---------- Supplied entries ----------

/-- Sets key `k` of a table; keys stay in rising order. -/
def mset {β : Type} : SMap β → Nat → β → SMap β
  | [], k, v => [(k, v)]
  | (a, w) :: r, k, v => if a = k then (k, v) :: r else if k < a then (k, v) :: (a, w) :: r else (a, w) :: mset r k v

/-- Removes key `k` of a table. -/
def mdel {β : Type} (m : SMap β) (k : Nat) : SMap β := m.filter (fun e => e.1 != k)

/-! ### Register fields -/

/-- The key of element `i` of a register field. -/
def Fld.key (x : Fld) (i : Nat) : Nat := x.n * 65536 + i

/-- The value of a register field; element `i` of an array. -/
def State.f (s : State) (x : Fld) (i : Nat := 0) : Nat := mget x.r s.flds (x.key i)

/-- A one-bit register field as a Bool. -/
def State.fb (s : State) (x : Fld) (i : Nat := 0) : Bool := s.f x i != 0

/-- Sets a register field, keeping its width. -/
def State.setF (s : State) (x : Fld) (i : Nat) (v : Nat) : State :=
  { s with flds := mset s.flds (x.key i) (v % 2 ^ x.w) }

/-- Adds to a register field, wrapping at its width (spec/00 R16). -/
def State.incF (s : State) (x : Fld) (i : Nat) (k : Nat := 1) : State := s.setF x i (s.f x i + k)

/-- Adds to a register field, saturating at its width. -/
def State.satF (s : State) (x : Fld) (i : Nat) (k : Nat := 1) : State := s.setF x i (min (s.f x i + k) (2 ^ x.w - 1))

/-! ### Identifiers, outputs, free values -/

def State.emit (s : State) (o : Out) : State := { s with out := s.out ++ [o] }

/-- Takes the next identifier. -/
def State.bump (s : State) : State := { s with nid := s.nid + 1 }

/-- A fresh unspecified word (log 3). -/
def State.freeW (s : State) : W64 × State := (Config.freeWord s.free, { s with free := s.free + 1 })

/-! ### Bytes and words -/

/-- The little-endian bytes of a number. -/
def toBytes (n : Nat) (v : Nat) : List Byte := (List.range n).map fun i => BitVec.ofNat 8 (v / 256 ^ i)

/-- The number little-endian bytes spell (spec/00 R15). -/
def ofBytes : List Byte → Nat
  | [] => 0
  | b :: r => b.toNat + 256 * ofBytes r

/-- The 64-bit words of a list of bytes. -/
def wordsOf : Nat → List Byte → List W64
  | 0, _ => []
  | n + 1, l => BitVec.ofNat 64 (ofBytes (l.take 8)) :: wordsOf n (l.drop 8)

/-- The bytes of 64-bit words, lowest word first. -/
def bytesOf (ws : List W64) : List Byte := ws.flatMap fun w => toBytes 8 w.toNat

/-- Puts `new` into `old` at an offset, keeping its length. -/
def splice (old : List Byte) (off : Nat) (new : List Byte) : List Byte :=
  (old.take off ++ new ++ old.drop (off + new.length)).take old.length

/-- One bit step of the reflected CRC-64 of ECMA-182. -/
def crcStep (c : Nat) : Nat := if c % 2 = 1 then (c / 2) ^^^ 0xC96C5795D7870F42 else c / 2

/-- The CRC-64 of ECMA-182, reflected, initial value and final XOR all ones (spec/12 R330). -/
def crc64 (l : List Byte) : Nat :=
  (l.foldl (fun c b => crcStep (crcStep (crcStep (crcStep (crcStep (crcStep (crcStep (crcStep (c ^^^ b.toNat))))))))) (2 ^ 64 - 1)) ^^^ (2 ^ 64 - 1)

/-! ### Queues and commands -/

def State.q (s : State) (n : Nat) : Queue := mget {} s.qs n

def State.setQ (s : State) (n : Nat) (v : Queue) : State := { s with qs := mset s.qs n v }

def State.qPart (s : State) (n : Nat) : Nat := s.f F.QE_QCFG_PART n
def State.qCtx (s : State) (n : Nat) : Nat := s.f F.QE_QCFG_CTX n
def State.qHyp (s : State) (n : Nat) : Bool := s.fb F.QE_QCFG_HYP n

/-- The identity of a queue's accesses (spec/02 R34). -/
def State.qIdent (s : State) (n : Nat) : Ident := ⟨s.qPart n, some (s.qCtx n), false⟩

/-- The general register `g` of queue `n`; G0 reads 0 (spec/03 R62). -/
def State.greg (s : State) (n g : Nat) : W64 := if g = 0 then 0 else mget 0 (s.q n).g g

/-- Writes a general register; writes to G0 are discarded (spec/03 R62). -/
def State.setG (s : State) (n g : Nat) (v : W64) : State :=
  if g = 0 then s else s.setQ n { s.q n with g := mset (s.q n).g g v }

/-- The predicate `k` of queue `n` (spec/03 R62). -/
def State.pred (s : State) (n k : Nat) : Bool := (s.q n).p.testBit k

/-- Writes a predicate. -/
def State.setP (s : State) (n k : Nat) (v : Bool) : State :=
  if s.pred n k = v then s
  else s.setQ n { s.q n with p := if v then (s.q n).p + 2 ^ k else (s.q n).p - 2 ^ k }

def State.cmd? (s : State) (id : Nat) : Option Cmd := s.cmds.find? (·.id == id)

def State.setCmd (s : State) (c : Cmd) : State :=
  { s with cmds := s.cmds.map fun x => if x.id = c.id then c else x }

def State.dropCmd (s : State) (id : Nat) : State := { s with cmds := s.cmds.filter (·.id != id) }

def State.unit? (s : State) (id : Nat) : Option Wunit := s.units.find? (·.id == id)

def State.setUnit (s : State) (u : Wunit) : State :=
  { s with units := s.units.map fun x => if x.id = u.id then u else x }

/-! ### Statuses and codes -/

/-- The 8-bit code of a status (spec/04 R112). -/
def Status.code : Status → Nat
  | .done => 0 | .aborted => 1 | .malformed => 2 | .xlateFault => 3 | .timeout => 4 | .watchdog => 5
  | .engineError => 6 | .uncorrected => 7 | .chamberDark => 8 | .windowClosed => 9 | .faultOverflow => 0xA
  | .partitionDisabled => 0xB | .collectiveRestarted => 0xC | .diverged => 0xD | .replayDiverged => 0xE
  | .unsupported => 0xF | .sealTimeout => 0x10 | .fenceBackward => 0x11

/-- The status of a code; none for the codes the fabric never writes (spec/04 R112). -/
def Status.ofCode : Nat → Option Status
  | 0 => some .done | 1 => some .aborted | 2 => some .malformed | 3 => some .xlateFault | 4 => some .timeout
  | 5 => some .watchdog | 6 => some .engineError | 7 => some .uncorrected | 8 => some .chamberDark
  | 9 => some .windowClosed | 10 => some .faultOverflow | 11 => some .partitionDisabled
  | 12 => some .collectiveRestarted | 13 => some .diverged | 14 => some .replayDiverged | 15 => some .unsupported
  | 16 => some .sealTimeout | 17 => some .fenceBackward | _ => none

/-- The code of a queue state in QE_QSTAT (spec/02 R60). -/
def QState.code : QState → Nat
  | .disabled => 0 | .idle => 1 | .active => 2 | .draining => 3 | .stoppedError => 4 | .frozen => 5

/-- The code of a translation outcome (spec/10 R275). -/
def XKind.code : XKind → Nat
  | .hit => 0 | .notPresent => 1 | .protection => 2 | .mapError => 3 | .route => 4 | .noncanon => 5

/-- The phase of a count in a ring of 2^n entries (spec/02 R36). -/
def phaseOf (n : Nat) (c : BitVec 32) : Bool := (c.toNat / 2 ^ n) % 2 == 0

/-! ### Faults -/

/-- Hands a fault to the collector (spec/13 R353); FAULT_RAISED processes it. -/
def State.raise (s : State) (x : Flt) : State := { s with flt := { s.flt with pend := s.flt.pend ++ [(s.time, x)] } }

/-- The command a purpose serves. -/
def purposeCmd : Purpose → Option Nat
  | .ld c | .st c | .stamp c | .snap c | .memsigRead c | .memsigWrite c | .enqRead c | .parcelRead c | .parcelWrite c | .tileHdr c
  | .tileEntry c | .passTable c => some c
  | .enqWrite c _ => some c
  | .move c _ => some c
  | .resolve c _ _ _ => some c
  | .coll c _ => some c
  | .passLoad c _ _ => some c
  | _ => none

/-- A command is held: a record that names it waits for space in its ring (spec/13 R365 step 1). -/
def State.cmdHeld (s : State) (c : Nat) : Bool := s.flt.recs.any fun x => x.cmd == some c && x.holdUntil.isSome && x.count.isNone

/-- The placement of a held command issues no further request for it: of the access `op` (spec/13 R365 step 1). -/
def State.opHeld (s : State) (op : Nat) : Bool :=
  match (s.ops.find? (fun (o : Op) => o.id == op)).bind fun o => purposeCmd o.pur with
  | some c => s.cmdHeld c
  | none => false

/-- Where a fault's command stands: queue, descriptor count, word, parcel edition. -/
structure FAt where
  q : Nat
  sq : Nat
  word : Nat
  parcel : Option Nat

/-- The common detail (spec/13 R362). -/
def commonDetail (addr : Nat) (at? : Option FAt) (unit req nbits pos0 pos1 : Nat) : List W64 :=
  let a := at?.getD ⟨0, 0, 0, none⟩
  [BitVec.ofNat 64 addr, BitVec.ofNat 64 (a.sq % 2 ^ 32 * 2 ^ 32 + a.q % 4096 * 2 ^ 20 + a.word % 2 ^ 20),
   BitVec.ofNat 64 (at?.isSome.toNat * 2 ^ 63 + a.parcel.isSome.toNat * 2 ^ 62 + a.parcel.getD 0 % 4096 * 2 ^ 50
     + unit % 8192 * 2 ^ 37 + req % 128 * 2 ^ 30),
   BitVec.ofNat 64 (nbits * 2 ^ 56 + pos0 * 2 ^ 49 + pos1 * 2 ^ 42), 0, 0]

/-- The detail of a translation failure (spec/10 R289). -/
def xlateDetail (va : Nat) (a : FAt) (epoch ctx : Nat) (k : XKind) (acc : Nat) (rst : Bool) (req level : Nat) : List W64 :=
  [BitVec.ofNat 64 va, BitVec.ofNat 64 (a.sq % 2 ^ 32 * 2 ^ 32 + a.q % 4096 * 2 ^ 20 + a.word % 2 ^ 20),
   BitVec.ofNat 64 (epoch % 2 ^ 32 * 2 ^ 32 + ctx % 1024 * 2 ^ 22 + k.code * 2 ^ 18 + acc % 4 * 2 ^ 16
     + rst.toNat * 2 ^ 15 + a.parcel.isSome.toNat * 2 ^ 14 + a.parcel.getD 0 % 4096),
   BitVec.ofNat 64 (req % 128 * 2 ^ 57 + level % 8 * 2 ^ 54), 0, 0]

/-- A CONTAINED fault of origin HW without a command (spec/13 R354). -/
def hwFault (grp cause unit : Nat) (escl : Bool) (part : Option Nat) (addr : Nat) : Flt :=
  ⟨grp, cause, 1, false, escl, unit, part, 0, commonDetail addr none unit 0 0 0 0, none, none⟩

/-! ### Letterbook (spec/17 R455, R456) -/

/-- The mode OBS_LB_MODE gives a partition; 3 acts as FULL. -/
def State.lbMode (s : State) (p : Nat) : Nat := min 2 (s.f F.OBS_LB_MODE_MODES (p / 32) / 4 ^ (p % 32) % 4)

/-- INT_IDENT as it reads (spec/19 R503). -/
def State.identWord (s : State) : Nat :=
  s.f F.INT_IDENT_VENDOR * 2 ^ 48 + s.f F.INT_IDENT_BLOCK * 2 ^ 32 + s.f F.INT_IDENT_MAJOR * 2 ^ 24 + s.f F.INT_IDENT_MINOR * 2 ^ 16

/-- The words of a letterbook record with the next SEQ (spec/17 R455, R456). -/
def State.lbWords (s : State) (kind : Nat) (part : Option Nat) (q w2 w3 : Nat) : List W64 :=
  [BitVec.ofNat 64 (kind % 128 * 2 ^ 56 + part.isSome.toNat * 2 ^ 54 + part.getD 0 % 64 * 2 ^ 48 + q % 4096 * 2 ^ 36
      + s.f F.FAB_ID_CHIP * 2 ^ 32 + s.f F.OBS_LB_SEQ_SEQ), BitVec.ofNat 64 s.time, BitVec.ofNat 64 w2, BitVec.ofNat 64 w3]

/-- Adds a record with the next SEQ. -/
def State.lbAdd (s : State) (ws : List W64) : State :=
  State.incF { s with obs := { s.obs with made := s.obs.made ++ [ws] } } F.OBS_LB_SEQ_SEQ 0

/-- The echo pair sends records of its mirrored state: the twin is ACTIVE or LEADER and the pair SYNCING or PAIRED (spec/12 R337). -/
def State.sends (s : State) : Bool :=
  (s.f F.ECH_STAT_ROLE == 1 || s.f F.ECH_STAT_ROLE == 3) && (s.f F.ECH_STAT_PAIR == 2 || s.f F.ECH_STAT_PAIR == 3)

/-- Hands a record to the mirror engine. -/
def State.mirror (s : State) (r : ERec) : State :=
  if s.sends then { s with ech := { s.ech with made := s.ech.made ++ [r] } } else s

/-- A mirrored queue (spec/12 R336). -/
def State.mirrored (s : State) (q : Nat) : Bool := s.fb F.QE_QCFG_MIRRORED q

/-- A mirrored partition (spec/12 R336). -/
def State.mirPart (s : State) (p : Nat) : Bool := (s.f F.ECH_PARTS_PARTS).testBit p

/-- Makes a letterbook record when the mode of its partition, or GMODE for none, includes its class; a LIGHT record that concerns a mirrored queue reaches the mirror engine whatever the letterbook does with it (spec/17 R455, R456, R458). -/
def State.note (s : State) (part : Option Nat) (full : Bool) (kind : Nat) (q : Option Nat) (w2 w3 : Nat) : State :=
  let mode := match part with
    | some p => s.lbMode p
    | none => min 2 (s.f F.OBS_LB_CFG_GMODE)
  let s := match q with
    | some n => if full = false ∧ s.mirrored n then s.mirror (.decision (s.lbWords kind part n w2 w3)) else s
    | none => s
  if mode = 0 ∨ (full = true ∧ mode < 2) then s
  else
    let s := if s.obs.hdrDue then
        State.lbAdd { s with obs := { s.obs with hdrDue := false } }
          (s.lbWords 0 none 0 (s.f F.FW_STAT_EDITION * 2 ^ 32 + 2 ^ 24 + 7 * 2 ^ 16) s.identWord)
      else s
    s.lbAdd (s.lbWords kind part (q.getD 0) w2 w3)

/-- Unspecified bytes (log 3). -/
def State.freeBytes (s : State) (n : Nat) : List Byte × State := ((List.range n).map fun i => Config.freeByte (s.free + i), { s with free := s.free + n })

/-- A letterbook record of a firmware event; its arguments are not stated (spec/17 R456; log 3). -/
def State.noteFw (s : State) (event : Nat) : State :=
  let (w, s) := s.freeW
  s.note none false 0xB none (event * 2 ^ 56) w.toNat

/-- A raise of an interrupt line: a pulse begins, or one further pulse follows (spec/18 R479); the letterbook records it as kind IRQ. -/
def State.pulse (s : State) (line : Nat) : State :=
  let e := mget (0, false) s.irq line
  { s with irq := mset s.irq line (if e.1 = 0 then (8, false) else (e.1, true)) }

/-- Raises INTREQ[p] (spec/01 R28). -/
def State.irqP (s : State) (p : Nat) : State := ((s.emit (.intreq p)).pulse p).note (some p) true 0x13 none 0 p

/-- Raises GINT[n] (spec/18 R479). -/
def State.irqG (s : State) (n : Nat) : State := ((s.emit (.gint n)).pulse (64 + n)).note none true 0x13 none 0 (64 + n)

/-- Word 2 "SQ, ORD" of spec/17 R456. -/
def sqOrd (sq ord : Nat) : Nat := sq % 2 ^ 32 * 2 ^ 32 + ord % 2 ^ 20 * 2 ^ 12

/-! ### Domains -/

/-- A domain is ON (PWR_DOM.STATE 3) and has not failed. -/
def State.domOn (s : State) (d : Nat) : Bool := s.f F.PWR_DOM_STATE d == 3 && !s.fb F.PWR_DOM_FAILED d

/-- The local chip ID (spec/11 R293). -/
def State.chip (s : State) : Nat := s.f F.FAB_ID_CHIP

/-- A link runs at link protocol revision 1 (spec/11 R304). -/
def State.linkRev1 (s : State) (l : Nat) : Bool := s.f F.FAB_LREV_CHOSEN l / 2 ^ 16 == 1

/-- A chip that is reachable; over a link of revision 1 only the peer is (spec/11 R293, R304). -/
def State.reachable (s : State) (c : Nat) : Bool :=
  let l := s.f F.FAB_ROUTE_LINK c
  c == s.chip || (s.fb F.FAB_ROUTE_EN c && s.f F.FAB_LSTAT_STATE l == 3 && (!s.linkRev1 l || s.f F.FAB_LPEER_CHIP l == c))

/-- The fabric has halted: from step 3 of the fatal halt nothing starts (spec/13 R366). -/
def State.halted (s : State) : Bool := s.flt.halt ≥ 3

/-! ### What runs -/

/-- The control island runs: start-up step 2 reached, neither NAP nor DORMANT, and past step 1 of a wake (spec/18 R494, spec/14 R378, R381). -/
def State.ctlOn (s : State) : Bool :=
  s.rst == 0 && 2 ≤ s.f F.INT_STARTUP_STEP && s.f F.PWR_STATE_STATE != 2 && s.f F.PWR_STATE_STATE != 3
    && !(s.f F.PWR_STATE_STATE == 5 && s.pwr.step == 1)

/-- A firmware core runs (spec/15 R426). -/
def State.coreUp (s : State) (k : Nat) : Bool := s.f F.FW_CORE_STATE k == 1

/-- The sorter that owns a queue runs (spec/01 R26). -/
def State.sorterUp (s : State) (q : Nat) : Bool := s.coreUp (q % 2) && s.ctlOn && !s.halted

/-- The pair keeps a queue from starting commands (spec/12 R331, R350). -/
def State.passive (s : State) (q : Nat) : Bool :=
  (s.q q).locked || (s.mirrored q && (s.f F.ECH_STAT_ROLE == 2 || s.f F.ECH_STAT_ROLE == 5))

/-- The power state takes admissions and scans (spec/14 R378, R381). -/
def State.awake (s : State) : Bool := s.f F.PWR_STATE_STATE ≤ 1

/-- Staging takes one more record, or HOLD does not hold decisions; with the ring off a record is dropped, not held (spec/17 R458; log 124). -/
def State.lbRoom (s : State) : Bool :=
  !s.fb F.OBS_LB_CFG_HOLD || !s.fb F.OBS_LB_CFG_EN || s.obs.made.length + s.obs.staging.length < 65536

----------
---------- Supplied entries ----------

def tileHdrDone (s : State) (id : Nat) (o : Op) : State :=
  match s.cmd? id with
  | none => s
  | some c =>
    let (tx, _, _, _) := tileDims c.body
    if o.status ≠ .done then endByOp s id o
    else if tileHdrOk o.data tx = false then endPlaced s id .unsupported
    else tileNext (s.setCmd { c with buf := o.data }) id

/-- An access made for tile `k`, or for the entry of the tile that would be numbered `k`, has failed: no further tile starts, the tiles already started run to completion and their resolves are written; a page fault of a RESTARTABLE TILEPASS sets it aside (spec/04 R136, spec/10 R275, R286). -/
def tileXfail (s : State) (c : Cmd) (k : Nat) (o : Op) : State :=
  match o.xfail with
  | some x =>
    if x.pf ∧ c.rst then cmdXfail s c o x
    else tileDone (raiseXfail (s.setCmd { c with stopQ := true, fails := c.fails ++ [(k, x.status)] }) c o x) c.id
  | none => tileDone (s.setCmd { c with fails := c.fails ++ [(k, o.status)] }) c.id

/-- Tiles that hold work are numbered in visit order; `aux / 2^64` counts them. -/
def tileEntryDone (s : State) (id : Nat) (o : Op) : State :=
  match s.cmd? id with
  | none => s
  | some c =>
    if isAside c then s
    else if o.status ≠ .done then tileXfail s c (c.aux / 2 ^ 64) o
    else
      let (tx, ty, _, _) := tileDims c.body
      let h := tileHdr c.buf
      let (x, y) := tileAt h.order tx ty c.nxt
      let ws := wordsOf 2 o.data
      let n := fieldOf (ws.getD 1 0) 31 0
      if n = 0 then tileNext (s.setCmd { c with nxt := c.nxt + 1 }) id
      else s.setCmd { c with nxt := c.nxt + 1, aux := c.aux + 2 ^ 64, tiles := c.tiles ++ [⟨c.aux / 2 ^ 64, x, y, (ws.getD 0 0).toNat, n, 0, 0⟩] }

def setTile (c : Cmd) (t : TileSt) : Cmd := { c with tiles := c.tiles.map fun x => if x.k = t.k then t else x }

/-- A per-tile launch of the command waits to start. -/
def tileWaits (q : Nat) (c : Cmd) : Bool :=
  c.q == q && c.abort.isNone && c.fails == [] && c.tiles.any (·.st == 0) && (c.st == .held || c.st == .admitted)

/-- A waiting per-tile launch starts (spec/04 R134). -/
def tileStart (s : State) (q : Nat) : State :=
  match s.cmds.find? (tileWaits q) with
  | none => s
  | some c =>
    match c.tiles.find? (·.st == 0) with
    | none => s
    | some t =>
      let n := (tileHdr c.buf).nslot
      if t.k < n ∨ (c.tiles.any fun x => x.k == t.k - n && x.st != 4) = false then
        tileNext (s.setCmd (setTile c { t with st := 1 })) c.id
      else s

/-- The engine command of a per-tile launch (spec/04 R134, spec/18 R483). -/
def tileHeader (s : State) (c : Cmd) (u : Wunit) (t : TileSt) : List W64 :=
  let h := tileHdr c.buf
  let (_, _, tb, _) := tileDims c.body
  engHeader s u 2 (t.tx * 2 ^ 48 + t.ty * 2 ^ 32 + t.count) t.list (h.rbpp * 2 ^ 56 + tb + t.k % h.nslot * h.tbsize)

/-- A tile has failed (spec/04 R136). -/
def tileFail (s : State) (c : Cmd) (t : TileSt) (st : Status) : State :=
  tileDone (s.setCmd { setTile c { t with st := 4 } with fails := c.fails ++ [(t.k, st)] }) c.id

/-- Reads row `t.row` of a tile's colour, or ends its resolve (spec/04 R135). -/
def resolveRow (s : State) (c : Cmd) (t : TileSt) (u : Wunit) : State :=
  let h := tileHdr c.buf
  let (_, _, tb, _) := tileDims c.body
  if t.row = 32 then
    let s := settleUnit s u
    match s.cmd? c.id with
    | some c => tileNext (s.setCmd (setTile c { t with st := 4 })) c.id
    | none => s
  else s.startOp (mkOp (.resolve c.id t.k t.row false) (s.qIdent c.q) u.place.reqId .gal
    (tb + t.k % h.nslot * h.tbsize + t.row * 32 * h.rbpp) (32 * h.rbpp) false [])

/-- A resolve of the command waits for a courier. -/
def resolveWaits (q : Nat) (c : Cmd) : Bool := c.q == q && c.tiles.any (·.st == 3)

----------

● Task directions:
Go through the listing above and return every line where the word "flds" occurs.

● The completed task:
def State.f (s : State) (x : Fld) (i : Nat := 0) : Nat := mget x.r s.flds (x.key i)
  { s with flds := mset s.flds (x.key i) (v % 2 ^ x.w) }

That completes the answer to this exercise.